---------- Source information ----------

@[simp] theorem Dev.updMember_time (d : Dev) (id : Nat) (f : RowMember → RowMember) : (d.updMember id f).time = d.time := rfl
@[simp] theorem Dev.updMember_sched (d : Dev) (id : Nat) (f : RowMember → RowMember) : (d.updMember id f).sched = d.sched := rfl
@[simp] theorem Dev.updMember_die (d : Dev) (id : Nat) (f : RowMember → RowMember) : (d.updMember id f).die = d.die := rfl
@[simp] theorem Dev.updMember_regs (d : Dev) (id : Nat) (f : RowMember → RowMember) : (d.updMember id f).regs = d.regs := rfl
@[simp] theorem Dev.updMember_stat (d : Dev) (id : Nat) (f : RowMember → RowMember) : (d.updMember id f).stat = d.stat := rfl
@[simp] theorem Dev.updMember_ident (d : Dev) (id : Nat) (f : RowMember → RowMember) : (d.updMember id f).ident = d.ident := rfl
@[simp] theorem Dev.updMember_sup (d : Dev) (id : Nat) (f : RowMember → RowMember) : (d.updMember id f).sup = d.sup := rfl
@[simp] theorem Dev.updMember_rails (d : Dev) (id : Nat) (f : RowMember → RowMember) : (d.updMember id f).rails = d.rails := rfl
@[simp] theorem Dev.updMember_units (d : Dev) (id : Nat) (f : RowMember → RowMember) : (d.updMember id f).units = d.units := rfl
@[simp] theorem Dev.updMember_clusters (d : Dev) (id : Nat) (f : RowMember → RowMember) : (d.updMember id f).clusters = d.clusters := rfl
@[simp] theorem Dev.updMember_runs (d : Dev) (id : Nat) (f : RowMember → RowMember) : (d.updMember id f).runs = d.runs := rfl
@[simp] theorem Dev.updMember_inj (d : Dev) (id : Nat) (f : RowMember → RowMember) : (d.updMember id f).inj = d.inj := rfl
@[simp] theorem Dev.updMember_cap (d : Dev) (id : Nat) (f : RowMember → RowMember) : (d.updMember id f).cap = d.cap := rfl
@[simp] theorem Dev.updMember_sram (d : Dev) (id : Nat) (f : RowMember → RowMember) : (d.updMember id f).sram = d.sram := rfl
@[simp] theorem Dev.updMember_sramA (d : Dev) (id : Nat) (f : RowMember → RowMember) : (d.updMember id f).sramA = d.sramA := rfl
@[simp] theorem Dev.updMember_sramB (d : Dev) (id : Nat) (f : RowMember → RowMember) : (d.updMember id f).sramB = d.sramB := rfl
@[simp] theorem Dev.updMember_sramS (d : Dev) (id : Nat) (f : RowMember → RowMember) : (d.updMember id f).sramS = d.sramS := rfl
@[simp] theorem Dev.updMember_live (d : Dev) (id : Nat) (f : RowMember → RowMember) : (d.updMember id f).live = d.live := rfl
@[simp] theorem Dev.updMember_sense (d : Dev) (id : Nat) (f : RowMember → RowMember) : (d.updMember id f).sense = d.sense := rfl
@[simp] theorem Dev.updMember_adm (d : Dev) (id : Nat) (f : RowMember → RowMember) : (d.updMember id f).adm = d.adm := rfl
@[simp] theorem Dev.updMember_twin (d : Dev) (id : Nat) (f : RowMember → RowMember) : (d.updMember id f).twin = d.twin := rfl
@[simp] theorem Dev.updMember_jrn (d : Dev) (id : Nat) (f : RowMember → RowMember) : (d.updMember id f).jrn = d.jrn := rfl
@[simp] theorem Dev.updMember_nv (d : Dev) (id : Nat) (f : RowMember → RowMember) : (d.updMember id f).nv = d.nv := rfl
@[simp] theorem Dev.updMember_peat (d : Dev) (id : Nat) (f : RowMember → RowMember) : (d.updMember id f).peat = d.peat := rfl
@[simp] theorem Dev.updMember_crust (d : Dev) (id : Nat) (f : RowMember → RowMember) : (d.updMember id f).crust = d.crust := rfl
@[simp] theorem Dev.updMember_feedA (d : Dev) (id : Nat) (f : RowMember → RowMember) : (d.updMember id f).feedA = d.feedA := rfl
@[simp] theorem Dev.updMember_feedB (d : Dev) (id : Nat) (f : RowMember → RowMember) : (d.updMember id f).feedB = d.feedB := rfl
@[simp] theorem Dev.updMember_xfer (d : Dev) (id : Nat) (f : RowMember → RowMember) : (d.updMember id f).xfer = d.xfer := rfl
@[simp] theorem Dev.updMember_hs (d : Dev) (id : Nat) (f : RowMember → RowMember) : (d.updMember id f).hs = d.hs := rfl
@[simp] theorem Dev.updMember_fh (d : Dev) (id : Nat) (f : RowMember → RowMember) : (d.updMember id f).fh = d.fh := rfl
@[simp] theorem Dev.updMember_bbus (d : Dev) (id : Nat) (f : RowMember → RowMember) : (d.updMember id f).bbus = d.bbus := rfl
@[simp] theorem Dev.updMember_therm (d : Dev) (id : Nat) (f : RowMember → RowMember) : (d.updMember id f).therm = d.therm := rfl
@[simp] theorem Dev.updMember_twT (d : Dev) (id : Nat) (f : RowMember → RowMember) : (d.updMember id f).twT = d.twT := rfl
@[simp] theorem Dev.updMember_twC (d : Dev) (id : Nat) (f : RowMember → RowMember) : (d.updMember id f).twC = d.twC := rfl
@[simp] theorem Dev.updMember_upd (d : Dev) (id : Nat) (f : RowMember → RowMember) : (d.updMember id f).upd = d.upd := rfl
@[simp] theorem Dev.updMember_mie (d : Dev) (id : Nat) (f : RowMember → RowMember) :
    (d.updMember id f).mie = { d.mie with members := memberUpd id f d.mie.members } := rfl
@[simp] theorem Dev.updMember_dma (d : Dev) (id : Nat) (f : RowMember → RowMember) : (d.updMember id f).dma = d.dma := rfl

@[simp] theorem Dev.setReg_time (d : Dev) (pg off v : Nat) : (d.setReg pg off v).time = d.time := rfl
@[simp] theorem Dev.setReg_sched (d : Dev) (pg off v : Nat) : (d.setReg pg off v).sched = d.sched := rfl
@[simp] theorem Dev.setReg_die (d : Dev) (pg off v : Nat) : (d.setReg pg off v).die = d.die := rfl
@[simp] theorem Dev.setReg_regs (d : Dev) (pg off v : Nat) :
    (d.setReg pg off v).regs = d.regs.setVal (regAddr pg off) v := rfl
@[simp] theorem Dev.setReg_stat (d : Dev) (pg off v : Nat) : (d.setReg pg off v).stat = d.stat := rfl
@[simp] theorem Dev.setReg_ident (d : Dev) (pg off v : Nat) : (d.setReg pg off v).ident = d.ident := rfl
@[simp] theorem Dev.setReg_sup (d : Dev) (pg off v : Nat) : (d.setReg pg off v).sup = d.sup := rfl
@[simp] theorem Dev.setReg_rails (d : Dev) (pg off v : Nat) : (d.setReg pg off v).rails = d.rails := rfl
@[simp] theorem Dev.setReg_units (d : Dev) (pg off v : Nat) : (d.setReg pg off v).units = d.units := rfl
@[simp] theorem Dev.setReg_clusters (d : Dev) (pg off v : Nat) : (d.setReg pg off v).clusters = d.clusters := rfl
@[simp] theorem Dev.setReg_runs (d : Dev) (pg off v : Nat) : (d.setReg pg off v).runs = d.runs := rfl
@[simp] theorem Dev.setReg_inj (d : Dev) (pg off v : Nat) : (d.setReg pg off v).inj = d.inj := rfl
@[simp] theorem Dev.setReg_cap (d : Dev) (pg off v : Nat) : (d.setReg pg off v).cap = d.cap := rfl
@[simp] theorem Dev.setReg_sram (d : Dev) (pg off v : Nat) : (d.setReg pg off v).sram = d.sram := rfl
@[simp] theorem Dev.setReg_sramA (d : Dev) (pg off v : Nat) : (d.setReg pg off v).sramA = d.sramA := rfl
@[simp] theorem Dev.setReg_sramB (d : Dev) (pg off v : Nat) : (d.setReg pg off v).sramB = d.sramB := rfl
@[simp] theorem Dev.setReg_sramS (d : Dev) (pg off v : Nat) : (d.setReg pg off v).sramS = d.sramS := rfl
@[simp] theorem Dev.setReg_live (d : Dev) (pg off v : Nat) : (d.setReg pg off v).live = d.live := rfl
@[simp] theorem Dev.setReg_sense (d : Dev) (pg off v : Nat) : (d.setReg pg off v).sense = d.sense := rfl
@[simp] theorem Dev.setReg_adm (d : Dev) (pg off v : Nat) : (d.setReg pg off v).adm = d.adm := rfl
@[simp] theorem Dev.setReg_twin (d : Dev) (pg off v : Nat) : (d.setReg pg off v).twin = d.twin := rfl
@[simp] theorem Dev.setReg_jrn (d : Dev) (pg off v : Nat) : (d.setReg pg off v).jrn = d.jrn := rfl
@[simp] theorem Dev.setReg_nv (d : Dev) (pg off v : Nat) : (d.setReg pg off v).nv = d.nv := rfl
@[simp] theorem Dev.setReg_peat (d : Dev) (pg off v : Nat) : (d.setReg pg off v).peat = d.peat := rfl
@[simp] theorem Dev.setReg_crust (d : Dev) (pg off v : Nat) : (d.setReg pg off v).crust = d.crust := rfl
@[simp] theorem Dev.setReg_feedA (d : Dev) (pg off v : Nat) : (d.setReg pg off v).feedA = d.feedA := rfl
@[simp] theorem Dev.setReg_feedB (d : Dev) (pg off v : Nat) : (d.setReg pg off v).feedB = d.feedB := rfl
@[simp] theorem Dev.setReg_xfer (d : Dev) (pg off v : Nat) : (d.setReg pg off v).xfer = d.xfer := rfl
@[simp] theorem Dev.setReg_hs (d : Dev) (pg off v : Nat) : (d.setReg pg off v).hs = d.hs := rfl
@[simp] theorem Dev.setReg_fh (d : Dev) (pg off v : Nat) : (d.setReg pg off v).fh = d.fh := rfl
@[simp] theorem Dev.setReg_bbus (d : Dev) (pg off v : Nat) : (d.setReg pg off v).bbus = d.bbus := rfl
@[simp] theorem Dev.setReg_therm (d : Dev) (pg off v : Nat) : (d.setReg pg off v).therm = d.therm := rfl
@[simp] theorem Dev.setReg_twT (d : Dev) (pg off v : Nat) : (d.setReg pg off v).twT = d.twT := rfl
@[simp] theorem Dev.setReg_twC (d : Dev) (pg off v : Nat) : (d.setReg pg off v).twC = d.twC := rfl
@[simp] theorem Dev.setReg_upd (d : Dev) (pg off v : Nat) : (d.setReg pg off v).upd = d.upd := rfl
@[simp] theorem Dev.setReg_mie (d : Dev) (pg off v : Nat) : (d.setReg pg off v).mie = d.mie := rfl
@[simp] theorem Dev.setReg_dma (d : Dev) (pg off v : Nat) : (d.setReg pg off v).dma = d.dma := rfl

----------

What is expected:
Taking the records above as input, show every line in which the word "bbus" is present.

Answer to this exercise:
@[simp] theorem Dev.updMember_bbus (d : Dev) (id : Nat) (f : RowMember → RowMember) : (d.updMember id f).bbus = d.bbus := rfl
@[simp] theorem Dev.setReg_bbus (d : Dev) (pg off v : Nat) : (d.setReg pg off v).bbus = d.bbus := rfl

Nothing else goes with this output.